Pour Monaco, le thon rouge remplit deux critères justifiant son inscription à l'annexe I : la population sauvage est petite, une majorité d'individus est concentrée géographiquement pour se nourrir et frayer. L'espèce est très vulnérable à des facteurs intrinsèques et un déclin marqué de la taille de la population dans la nature a été observé.
Le comité consultatif d'experts indépendants convoqués par la FAO n'est pas parvenu à un consensus à ce sujet, précisant que le thon rouge pourrait être inscrit à l'annexe I ou II.
Pour Greenpeace France et WWF-France, ''un classement Annexe II (quotas zéro d'exportation) est très aventureux juridiquement : en application de l'article 14,4 de la CITES et d'un règlement européen, les pays de l'UE pourraient être tenus par le classement, tandis que les pays non UE pourraient y échapper. On ne voit pas la France prendre un tel risque économique et politique !''. D'autant que la pêche du thon rouge ne concerne pas seulement l'Union européenne mais d'autres grands pays pêcheurs comme le Japon, par exemple.
Le poids de l'UE au sein de la CITES
La position de la France sur l'inscription du thon rouge dans l'annexe I est très attendue : elle devrait entraîner une prise de position européenne, en vue de la prochaine Conférence des parties de la CITES. Si Nicolas Sarkozy s'est prononcé en faveur d'une interdiction totale en juillet dernier, suivi par le Royaume-Uni, l'Allemagne, les Pays-Bas et l'Autriche, les pays du pourtour méditerranéen, principaux concernés par la question, sont opposés à une telle décision. ''Si la France maintient sa position, on peut imaginer que le rapport de force s'inverse et que l'interdiction l'emporte au sein de l'UE. Or, si les 27 Etats membres votent séparément à la CITES, ils ont toujours souhaité s'exprimer d'une seule voix''.
Reste encore à convaincre les autres parties de la conférence (175 au total), la décision étant prise à la majorité qualifiée des deux tiers. ''L'UE pèse lourd dans la décision. Mais le Japon a également une influence réelle. Jusque-là, les Japonais ont toujours réussi à bloquer les décisions sur la pêche, notamment la baleine, au sein de la CITES''.
L'arbitrage du Premier ministre ou du président de la République pourrait déboucher sur un compromis selon les observateurs, qui consisterait à prendre dès maintenant une décision de principe d'inscrire le thon à l'annexe I de la Convention, tout en renvoyant la mise en oeuvre de cette décision à douze ou dix-huit mois, le temps de refaire l'expertise scientifique demandée par les pêcheurs.
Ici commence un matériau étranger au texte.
/-- NVME_READ: from the cache where it holds the blocks, otherwise from the medium; a FUA read under STRICT from the medium alone. -/
def execNvmeRead (slot : Nat) (media : List MediaBlock) (s : State) : Host.Outcome State Fault Refusal :=
  match ioCmd s slot opRead with
  | none => .next s
  | some c =>
    if c.started then .next s
    else
      match turnAway s c, nsOf s c.cmd.nsid with
      | some st, _ => .next (endIo s slot st)
      | none, none => .next s
      | none, some ns =>
        let fua := bit c.cmd.cdw12 30 && s.host.strict
        match (if fua then firstToMedium s slot c else none) with
        | some s => .next s
        | none => .next (serveRead s slot c ns (!fua) true media)

/-- NVME_VERIFY (R352): the cached blocks reach the medium first, and every allocated block is read there; nothing is transferred. -/
def execNvmeVerify (slot : Nat) (media : List MediaBlock) (s : State) : Host.Outcome State Fault Refusal :=
  match ioCmd s slot opVerify with
  | none => .next s
  | some c =>
    match turnAway s c, nsOf s c.cmd.nsid with
    | some st, _ => .next (endIo s slot st)
    | none, none => .next s
    | none, some ns =>
      match firstToMedium s slot c with
      | some s => .next s
      | none => .next (serveRead s slot c ns false false media)

/-- READ_TRANSFERRED (R346): the last byte has left; the entry is released and the completion posted. -/
def execReadTransferred (slot : Nat) (s : State) : Host.Outcome State Fault Refusal :=
  match ioCmd s slot opRead with
  | some c => if c.started then .next (endIo s slot scOk) else .next s
  | none => .next s

/-- NVME_FLUSH (R351): it completes when what it covers is on the medium. -/
def execNvmeFlush (slot : Nat) (s : State) : Host.Outcome State Fault Refusal :=
  match ioCmd s slot opFlush with
  | none => .next s
  | some c =>
    if c.cmd.nsid ≠ 0xFFFFFFFF then
      match turnAway s c with
      | some st => .next (endIo s slot st)
      | none => .next (settleShutdowns (finishMedium (putSlot (wakeFor s c.media) slot { c with started := true }) slot))
    else if !normalMode s then .next (endIo s slot scNotReady)
    else .next (settleShutdowns (finishMedium (putSlot (wakeFor s c.media) slot { c with started := true }) slot))

/-- TLER_EXPIRE (R340): the read of an unrecovered block ends; its climb goes on. -/
def execTlerExpire (slot : Nat) (lba : Nat) (s : State) : Host.Outcome State Fault Refusal :=
  match ioCmd s slot opRead with
  | none => .next s
  | some c =>
    if errorRecovery s c.port c.cmd.nsid % 65536 ≠ 0 ∧ c.lba ≤ lba ∧ lba < c.lba + c.count ∧ !c.started then
      .next (endIo s slot scUnrecoveredRead)
    else .next s

end Sys2Proof.Machine
end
Le Comité national des pêches maritimes et des élevages marins (CNPMEM), ''très inquiet du sort qui risque d'être réservé aux pêcheurs français de thon rouge dont l'activité pourrait disparaître sans même prendre en compte les avis scientifiques'', a en effet demandé via un communiqué que la France attende la prochaine évaluation du stock de thon rouge cette année avant de prendre une décision. A Bruxelles, les discussions, qui devaient avoir lieu le 6 janvier, ont été reportées, dans l'attente de la décision française.
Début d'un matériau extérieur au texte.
/-- An SPDM message. -/
def spdmMsg (code p1 p2 : Nat) (rest : List Byte) : List Byte :=
  [0x12, BitVec.ofNat 8 code, BitVec.ofNat 8 p1, BitVec.ofNat 8 p2] ++ rest

/-- An ERROR response. -/
def spdmError (s : State) (via : SpdmPort) (code : Nat) : State := spdmSend s via (spdmMsg 0x7F code 0 [])

/-- The message-to-be-signed of SPDM 1.2 over a transcript, hashed with SHA3-512, and the signature over its SHAKE256 output. -/
def spdmSign (context : List Byte) (transcript : List Byte) : List Byte :=
  let version : List Byte := [0x64, 0x6D, 0x74, 0x66, 0x2D, 0x73, 0x70, 0x64, 0x6D, 0x2D, 0x76, 0x31, 0x2E, 0x32, 0x2E, 0x2A]
  let pfx := version ++ version ++ version ++ version ++ List.replicate (36 - context.length) 0 ++ context
  Config.deviceSign (Config.shake256 (pfx ++ (Config.sha3_512 transcript).toList) 64).toList

/-- "responder-challenge_auth signing" and "responder-measurements signing". -/
def spdmContext : List Byte := [0x72, 0x65, 0x73, 0x70, 0x6F, 0x6E, 0x64, 0x65, 0x72, 0x2D]
def spdmSigning : List Byte := [0x20, 0x73, 0x69, 0x67, 0x6E, 0x69, 0x6E, 0x67]
def challengeContext : List Byte :=
  spdmContext ++ [0x63, 0x68, 0x61, 0x6C, 0x6C, 0x65, 0x6E, 0x67, 0x65, 0x5F, 0x61, 0x75, 0x74, 0x68] ++ spdmSigning
def measureContext : List Byte :=
  spdmContext ++ [0x6D, 0x65, 0x61, 0x73, 0x75, 0x72, 0x65, 0x6D, 0x65, 0x6E, 0x74, 0x73] ++ spdmSigning

def addVca (s : State) (via : SpdmPort) (b : List Byte) : State :=
  s.setFw { s.fw with spdmVca := vmod s.fw.spdmVca (spdmIx via) (· ++ b) }
def addChal (s : State) (via : SpdmPort) (b : List Byte) : State :=
  s.setFw { s.fw with spdmChal := vmod s.fw.spdmChal (spdmIx via) (· ++ b) }
def setMeas (s : State) (via : SpdmPort) (b : List Byte) : State :=
  s.setFw { s.fw with spdmMeas := vmod s.fw.spdmMeas (spdmIx via) fun _ => b }

/-- A request after the algorithms: refused in SCRAPPED, out of order before they are negotiated. -/
def spdmReady (s : State) (via : SpdmPort) : Option Nat :=
  if lifecycle s = lcScrapped then some 0x05
  else if vget s.fw.spdmAlgs (spdmIx via) false then none else some 0x04

/-- SPDM_GET_VERSION: version 1.2; the exchange starts again. The transcripts hold the requests as they were sent. -/
def spdmVersion (s : State) (via : SpdmPort) (request : List Byte) : State :=
  let msg : List Byte := [0x10, 0x04, 0, 0, 0, 1, 0x00, 0x12]
  let s := s.setFw { s.fw with
    spdmAlgs := vmod s.fw.spdmAlgs (spdmIx via) fun _ => false, spdmVca := vmod s.fw.spdmVca (spdmIx via) fun _ => request ++ msg
    spdmChal := vmod s.fw.spdmChal (spdmIx via) fun _ => [], spdmMeas := vmod s.fw.spdmMeas (spdmIx via) fun _ => [] }
  spdmSend s via msg

/-- SPDM_GET_CAPABILITIES: CERT_CAP, CHAL_CAP and signed MEAS_CAP; timing exponent and sizes are free (log entry 1). -/
def spdmCapabilities (s : State) (via : SpdmPort) (request : List Byte) : State :=
  let (v, s) := s.draw
  let msg := spdmMsg 0x61 0 0 ([0, BitVec.ofNat 8 v, 0, 0] ++ leBytes 4 0x16 ++ leBytes 8 (v / 256))
  spdmSend (addVca s via (request ++ msg)) via msg

/-- SPDM_NEGOTIATE_ALGORITHMS: SHA3-512, no base asymmetric algorithm, ML-DSA-65 as an external entry under Osmizon's number, measurements
as raw bit streams. -/
def spdmAlgorithms (s : State) (via : SpdmPort) (request : List Byte) : State :=
  let body := leBytes 2 44 ++ [1, 0] ++ leBytes 4 1 ++ leBytes 4 0 ++ leBytes 4 0x20 ++ List.replicate 12 0 ++ [1, 0, 0, 0] ++
    [4, 0] ++ leBytes 2 1 ++ leBytes 4 (s.num Obj.ianaPen)
  let msg := spdmMsg 0x63 0 0 body
  let s := s.setFw { s.fw with spdmAlgs := vmod s.fw.spdmAlgs (spdmIx via) fun _ => true }
  spdmSend (addVca s via (request ++ msg)) via msg

/-- Chains that are installed, as a mask. -/
def chainMask (s : State) : Nat := bits ([0, 1].map fun i => !(chainOf s i).isEmpty)
def chainHash (s : State) (i : Nat) : List Byte := (Config.sha3_512 (chainOf s i)).toList

def spdmDigests (s : State) (via : SpdmPort) (request : List Byte) : State :=
  let msg := spdmMsg 0x01 0 (chainMask s) (([0, 1].filter fun i => bit (chainMask s) i).flatMap (chainHash s))
  spdmSend (addChal s via (request ++ msg)) via msg

def spdmCertificate (s : State) (via : SpdmPort) (slot offset len : Nat) (request : List Byte) : State :=
  let c := chainOf s slot
  if 1 < slot ∨ c.length ≤ offset then spdmError s via 0x01
  else
    let part := slice c offset (min len 65535)
    let msg := spdmMsg 0x02 slot 0 (leBytes 2 part.length ++ leBytes 2 (c.length - offset - part.length) ++ part)
    spdmSend (addChal s via (request ++ msg)) via msg

/-- The digest of one measurement block (R126): of the images that the cores, the banks and the rein engines run. DESIGN CHOICE (log 75):
block 6 hashes the lifecycle state, the lock and OWNER_KEY in that order, a byte for each of the first two; while no rein programs have been
taken up, block 4 hashes the empty string. -/
def measurement (s : State) (i : Nat) : List Byte :=
  let sections (img : List Byte) (l : List Nat) : List Byte := l.flatMap (sectionData img (imageSections img))
  let data := match i with
    | 1 => (List.range 262144).map Config.bootRom
    | 2 => sections s.fw.coreImage [1, 2, 3]
    | 3 => sections s.fw.bankImage [4, 5]
    | 4 => sections s.fw.reinImage [6, 7]
    | 5 => s.fw.bundle
    | _ => [BitVec.ofNat 8 (lifecycle s), if scanLocked s then 1 else 0] ++ s.fw.ownerKey
  (Config.shake256 data 64).toList

/-- A block in the measurement format of SPDM 1.2: index, DMTF, size, raw bit stream. -/
def measurementBlock (s : State) (i : Nat) : List Byte :=
  [BitVec.ofNat 8 i, 1] ++ leBytes 2 67 ++ [0x80] ++ leBytes 2 64 ++ measurement s i

/-- The measurement summary hash that a CHALLENGE asks for: none, of the blocks of the trusted computing base, of all. DESIGN CHOICE (log 75):
every block of R126 belongs to that base. -/
def measurementSummary (s : State) (hashType : Nat) : List Byte :=
  if hashType = 0 then [] else (Config.sha3_512 ([1, 2, 3, 4, 5, 6].flatMap (measurementBlock s))).toList

/-- SPDM_CHALLENGE: CHALLENGE_AUTH with the chain's digest, a nonce, the measurement summary asked for, and the signature. -/
def spdmChallenge (s : State) (via : SpdmPort) (slot hashType : Nat) (request : List Byte) : State :=
  if 1 < slot ∨ (chainOf s slot).isEmpty ∨ hashType ∉ [0, 1, 0xFF] then spdmError s via 0x01
  else
    let (v, s) := s.draw
    let msg := spdmMsg 0x03 slot (2 ^ slot) (chainHash s slot ++ leBytes 32 v ++ measurementSummary s hashType ++ leBytes 2 0)
    let m := vget s.fw.spdmVca (spdmIx via) [] ++ vget s.fw.spdmChal (spdmIx via) [] ++ request ++ msg
    spdmSend (s.setFw { s.fw with spdmChal := vmod s.fw.spdmChal (spdmIx via) fun _ => [] }) via (msg ++ spdmSign challengeContext m)

/-- SPDM_GET_MEASUREMENTS: index 0 asks for the number of blocks, 0xFF for all. A signed answer is for a slot with a chain, and names it. -/
def spdmMeasurements (s : State) (via : SpdmPort) (index : Nat) (signed : Bool) (slot : Nat) (request : List Byte) : State :=
  if (6 < index ∧ index ≠ 0xFF) ∨ (signed ∧ (1 < slot ∨ (chainOf s slot).isEmpty)) then spdmError s via 0x01
  else
    let l := if index = 0 then [] else if index = 0xFF then [1, 2, 3, 4, 5, 6] else [index]
    let blocks := l.flatMap (measurementBlock s)
    let (v, s) := s.draw
    let msg := spdmMsg 0x60 (if index = 0 then 6 else 0) (if signed then slot else 0)
      ([BitVec.ofNat 8 l.length] ++ leBytes 3 blocks.length ++ blocks ++ leBytes 32 v ++ leBytes 2 0)
    let m := vget s.fw.spdmMeas (spdmIx via) [] ++ request ++ msg
    if signed then
      spdmSend (setMeas s via []) via (msg ++ spdmSign measureContext (vget s.fw.spdmVca (spdmIx via) [] ++ m))
    else spdmSend (setMeas s via m) via msg

/-- A request that needs the algorithms. -/
def spdmAfter (s : State) (via : SpdmPort) (f : State → State) : State := match spdmReady s via with
  | some e => spdmError s via e
  | none => f s

/-- SPDM_UNSUPPORTED. -/
def spdmRefuse (s : State) (via : SpdmPort) : State := spdmError s via (if lifecycle s = lcScrapped then 0x05 else 0x07)

def execSpdmGetVersion (via : SpdmPort) (s : State) : Host.Outcome State Fault Refusal :=
  .next (if spdmServes s then spdmVersion s via [0x10, 0x84, 0, 0] else s)

def execSpdmGetCapabilities (via : SpdmPort) (request : Bytes) (s : State) : Host.Outcome State Fault Refusal :=
  .next (if spdmServes s then spdmCapabilities s via request else s)

def execSpdmNegotiateAlgorithms (via : SpdmPort) (request : Bytes) (s : State) : Host.Outcome State Fault Refusal :=
  .next (if spdmServes s then spdmAlgorithms s via request else s)

def execSpdmGetDigests (via : SpdmPort) (s : State) : Host.Outcome State Fault Refusal :=
  .next (if spdmServes s then spdmAfter s via fun s => spdmDigests s via (spdmMsg 0x81 0 0 []) else s)

def execSpdmGetCertificate (via : SpdmPort) (slot offset len : Nat) (s : State) : Host.Outcome State Fault Refusal :=
  .next (if spdmServes s then spdmAfter s via fun s =>
    spdmCertificate s via (slot % 16) offset len (spdmMsg 0x82 slot 0 (leBytes 2 offset ++ leBytes 2 len)) else s)

def execSpdmChallenge (via : SpdmPort) (slot hashType : Nat) (nonce : Bytes) (s : State) : Host.Outcome State Fault Refusal :=
  .next (if spdmServes s then spdmAfter s via fun s =>
    spdmChallenge s via (slot % 16) (hashType % 256) (spdmMsg 0x83 slot hashType nonce) else s)

def execSpdmGetMeasurements (via : SpdmPort) (attributes index slotId : Nat) (nonce : Bytes) (s : State) :
    Host.Outcome State Fault Refusal :=
  .next (if spdmServes s then spdmAfter s via fun s =>
    spdmMeasurements s via (index % 256) (bit attributes 0) (slotId % 16)
      (spdmMsg 0xE0 attributes index (if bit attributes 0 then nonce ++ [BitVec.ofNat 8 slotId] else [])) else s)

def execSpdmUnsupported (via : SpdmPort) (_req : SpdmUnsupported) (s : State) : Host.Outcome State Fault Refusal :=
  .next (if spdmServes s then spdmRefuse s via else s)

/-- An SPDM request as bytes, by the request codes of SPDM 1.2. -/
def spdmRequest (s : State) (via : SpdmPort) (b : List Byte) : State :=
  match byteAt b 1 with
  | 0x84 => spdmVersion s via (b.take 4)
  | 0xE1 => spdmCapabilities s via (b.take 20)
  | 0xE3 => spdmAlgorithms s via (b.take (fieldAt b 4 2))
  | 0x81 => spdmAfter s via fun s => spdmDigests s via (b.take 4)
  | 0x82 => spdmAfter s via fun s => spdmCertificate s via (byteAt b 2 % 16) (fieldAt b 4 2) (fieldAt b 6 2) (b.take 8)
  | 0x83 => spdmAfter s via fun s => spdmChallenge s via (byteAt b 2 % 16) (byteAt b 3) (b.take 36)
  | 0xE0 => spdmAfter s via fun s => spdmMeasurements s via (byteAt b 3) (bit (byteAt b 2) 0)
      (byteAt b 36 % 16) (b.take (if bit (byteAt b 2) 0 then 37 else 4))
  | _ => spdmRefuse s via

/-- SECURITY_SEND (R125, R335): protocol 0xE8 carries an SPDM request. -/
def execSecuritySend (slot : Nat) (data : Bytes) (s : State) : Host.Outcome State Fault Refusal :=
  match adminCmd s slot 0x81 with
  | none => .next s
  | some c =>
    if c.cmd.cdw10 / 2 ^ 24 % 256 ≠ 0xE8 then .next (endAdmin s slot scInvalidField)
    else .next (endAdmin (spdmRequest s (.nvme c.port) data) slot scOk)

/-- SECURITY_RECEIVE: the response that waits; protocol 0 lists the protocols. -/
def execSecurityReceive (slot : Nat) (s : State) : Host.Outcome State Fault Refusal :=
  match adminCmd s slot 0x82 with
  | none => .next s
  | some c =>
    let via : SpdmPort := .nvme c.port
    let secp := c.cmd.cdw10 / 2 ^ 24 % 256
    if secp = 0 then .next (endData s slot c (([0, 0, 0, 0, 0, 0, 0, 2, 0x00, 0xE8] : List Byte).take c.cmd.cdw11))
    else if secp ≠ 0xE8 then .next (endAdmin s slot scInvalidField)
    else
      let b := vget s.fw.spdmWaiting (spdmIx via) []
      let s := s.setFw { s.fw with spdmWaiting := vmod s.fw.spdmWaiting (spdmIx via) fun _ => [] }
      .next (endData s slot c (b.take c.cmd.cdw11))

end Sys2Proof.Machine
end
Le rôle de la société civile ?
Face à l'immobilisme des décideurs, les ONG ont décidé d'agir de leur côté. L'association Greenpeace, par exemple, a lancé une campagne européenne afin de sensibiliser l'opinion publique et mettre la pression sur la grande distribution. L'objectif ? Encourager les grandes enseignes à ne plus commercialiser les poissons des grands fonds et/ou menacés. Ainsi, selon l'association, ''Auchan, Casino, Carrefour, Relais et Châteaux et plus de 450 grands chefs de réputation internationale'' se sont engagés à cesser de commercialiser le thon rouge. Le sort du poisson serait donc passé entre les mains de la société civile ?!